* _WORK INSTRUCTIONS_
Transcribe exactly the lines that fall between the one holding "theorem stepKeepsUnitInv : Obligations.StepKeepsUnitInv" and the one holding "by invariant. -/", inclusive, from the entries below.

* _RAW DATA_
__________________________________________________

theorem audShort_audioInv (s : State) : AudioInv (audShort s).aud :=
  ⟨nofun, fun _ => ⟨rfl, rfl⟩, nofun, fun _ => ⟨rfl, rfl, rfl, rfl⟩, nofun⟩

theorem audSyncMiss_audioInv {a : AudHeader} (h : a.sync ≠ audSync) (s : State) : AudioInv (audSyncMiss a s).aud := by
  have hu : AudHeader.unpack (audSyncMiss a s).aud.raw = a := AudHeader_unpack_pack a
  exact ⟨nofun, nofun, fun _ _ => ⟨nofun, fun e => absurd (hu ▸ e) h⟩, fun _ => ⟨rfl, rfl, rfl, rfl⟩, nofun⟩

/-- The audio decode leaves registers that agree with one decode, attempted (rules R123, R124, R132). -/
theorem audioDecode_audioInv (s : State) :
    AudioInv (audioDecode s).aud ∧ (audioDecode s).aud.fields.attempted = true := by
  unfold audioDecode
  split
  · exact ⟨audShort_audioInv s, rfl⟩
  · split
    · next h => exact ⟨audFields_audioInv h s, rfl⟩
    · next h => exact ⟨audSyncMiss_audioInv h s, rfl⟩

theorem FrameOutcome.unitInv {s t : State} (h : FrameOutcome s t) (hs : UnitInv s) : UnitInv t := by
  obtain ⟨hphase, hzero, hhdl, hatt, haud⟩ := hs
  rcases h with ⟨-, -, k⟩ | h | h
  · unfold UnitInv
    rw [k.phase, k.pes, k.aud]
    exact ⟨hphase, hzero, hhdl, hatt, haud⟩
  · obtain ⟨u, hu⟩ := h.aud
    obtain ⟨hi, ha⟩ := audioDecode_audioInv u
    unfold UnitInv
    rw [h.phase, h.pes_valid, hu]
    exact ⟨⟨nofun, fun _ => rfl⟩, nofun, fun _ => h.hdl, ha, hi⟩
  · have hv : s.pes.valid = true := hphase.2 (by rcases h.phase_before with e | e <;> rw [e] <;> nofun)
    have hp : t.phase ≠ .waiting := by rcases h.outcome with ⟨-, e, -⟩ | ⟨-, e, -⟩ <;> rw [e] <;> nofun
    unfold UnitInv
    rw [h.pes, h.aud]
    exact ⟨⟨fun _ => hp, fun _ => hv⟩, hzero, hhdl, hatt, haud⟩

/-- Settles O55: a Start writes the unit registers, an append keeps them, RSM_RESET and reset clear them. -/
theorem stepKeepsUnitInv : Obligations.StepKeepsUnitInv := by
  intro s t hs h
  rcases step_unit_cases h with ⟨-, -, ho, -, -⟩ | ⟨-, rfl⟩ | ⟨-, rfl⟩ | ⟨-, k, -⟩
  · exact ho.unitInv hs
  · exact unitInv_reset
  · exact unitInv_reset
  · unfold UnitInv at hs ⊢
    rw [k.phase, k.pes, k.aud]
    exact hs

/-- Settles O51, invariant by invariant. -/
theorem resetMeetsTheInvariants : Obligations.ResetMeetsTheInvariants :=
  ⟨memoryInv_reset, reassemblyInv_reset, recordInv_reset, unitInv_reset⟩

/-! ## What writes the reassembly state, the unit registers and the record registers -/

/-- A decoded frame that is no Start keeps the payload buffer, or appends to it (rules R49, R119). -/
theorem FrameOutcome.buffer_grows {s t : State} (h : FrameOutcome s t) (hne : t.record.event ≠ .start) :
    s.bufLen ≤ t.bufLen ∧ ∀ i, i < s.bufLen → readByte t.buf i = readByte s.buf i := by
  rcases h with ⟨-, -, k⟩ | h | h
  · rw [k.bufLen, k.buf]
    exact ⟨le_rfl, fun _ _ => rfl⟩
  · exact absurd h.event hne
  · rw [h.bufLen, h.buf]
    exact ⟨Nat.le_add_right _ _, fun i hi => readByte_writeBytes_outside _ _ (.inl hi)⟩

/-- Inside a unit no frame makes a Start, whatever its PUSI (rule R119). -/
theorem FrameOutcome.keeps_unit {s t : State} (h : FrameOutcome s t) (hp : s.phase = .start ∨ s.phase = .continuing) :
    t.record.event ≠ .start ∧ t.pes = s.pes ∧ t.aud = s.aud := by
  rcases h with h | h | h
  · exact ⟨by rcases h.event with e | e | e <;> simp [e], h.kept.pes, h.kept.aud⟩
  · rcases hp with hp | hp <;> rcases h.phase_before with e | e <;> cases hp.symm.trans e
  · exact ⟨by rcases h.outcome with ⟨-, -, e⟩ | ⟨-, -, e⟩ <;> simp [e], h.pes, h.aud⟩

/-- Settles O43, by the outcome of the frame. -/
theorem bufferOnlyGrows : Obligations.BufferOnlyGrows := by
  intro s t h
  rcases step_unit_cases h with ⟨hm, hf, ho, -, -⟩ | ⟨hm, -⟩ | ⟨hm, -⟩ | ⟨hn, k, -⟩
  · exact ⟨fun _ _ hs => ho.buffer_grows fun he => hs ⟨hm, he, hf⟩, fun _ _ => ho.keeps_unit⟩
  · exact ⟨fun hr => absurd hm hr, fun hd => Command.noConfusion (hm.command_unique hd)⟩
  · exact ⟨fun _ hr => absurd hm hr, fun hd => absurd hm hd.not_hostMoves⟩
  · rw [k.bufLen, k.buf]
    exact ⟨fun _ _ _ => ⟨le_rfl, fun _ _ => rfl⟩, fun hd hf => absurd ⟨hd, hf⟩ hn⟩

/-- Settles O56: of the outcomes of a frame only a report keeps both, and every other step that moves them is named. -/
theorem phaseOnlyMovedBy : Obligations.PhaseOnlyMovedBy := by
  intro s t h hne
  rcases step_unit_cases h with ⟨hm, hf, ho, -, -⟩ | ⟨hm, -⟩ | ⟨hm, -⟩ | ⟨-, k, -⟩
  · refine .inl ⟨hm, hf, ?_⟩
    rcases ho with ⟨-, -, k⟩ | h | h
    · rw [k.phase, k.lastCc] at hne
      simp at hne
    · simp [h.event]
    · rcases h.outcome with ⟨-, -, e⟩ | ⟨-, -, e⟩ <;> simp [e]
  · exact .inr (.inl hm)
  · exact .inr (.inr hm)
  · rw [k.phase, k.lastCc] at hne
    simp at hne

__________________________________________________

* _RESPONSE TO THE EXERCISE_
theorem stepKeepsUnitInv : Obligations.StepKeepsUnitInv := by
  intro s t hs h
  rcases step_unit_cases h with ⟨-, -, ho, -, -⟩ | ⟨-, rfl⟩ | ⟨-, rfl⟩ | ⟨-, k, -⟩
  · exact ho.unitInv hs
  · exact unitInv_reset
  · exact unitInv_reset
  · unfold UnitInv at hs ⊢
    rw [k.phase, k.pes, k.aud]
    exact hs

/-- Settles O51, invariant by invariant. -/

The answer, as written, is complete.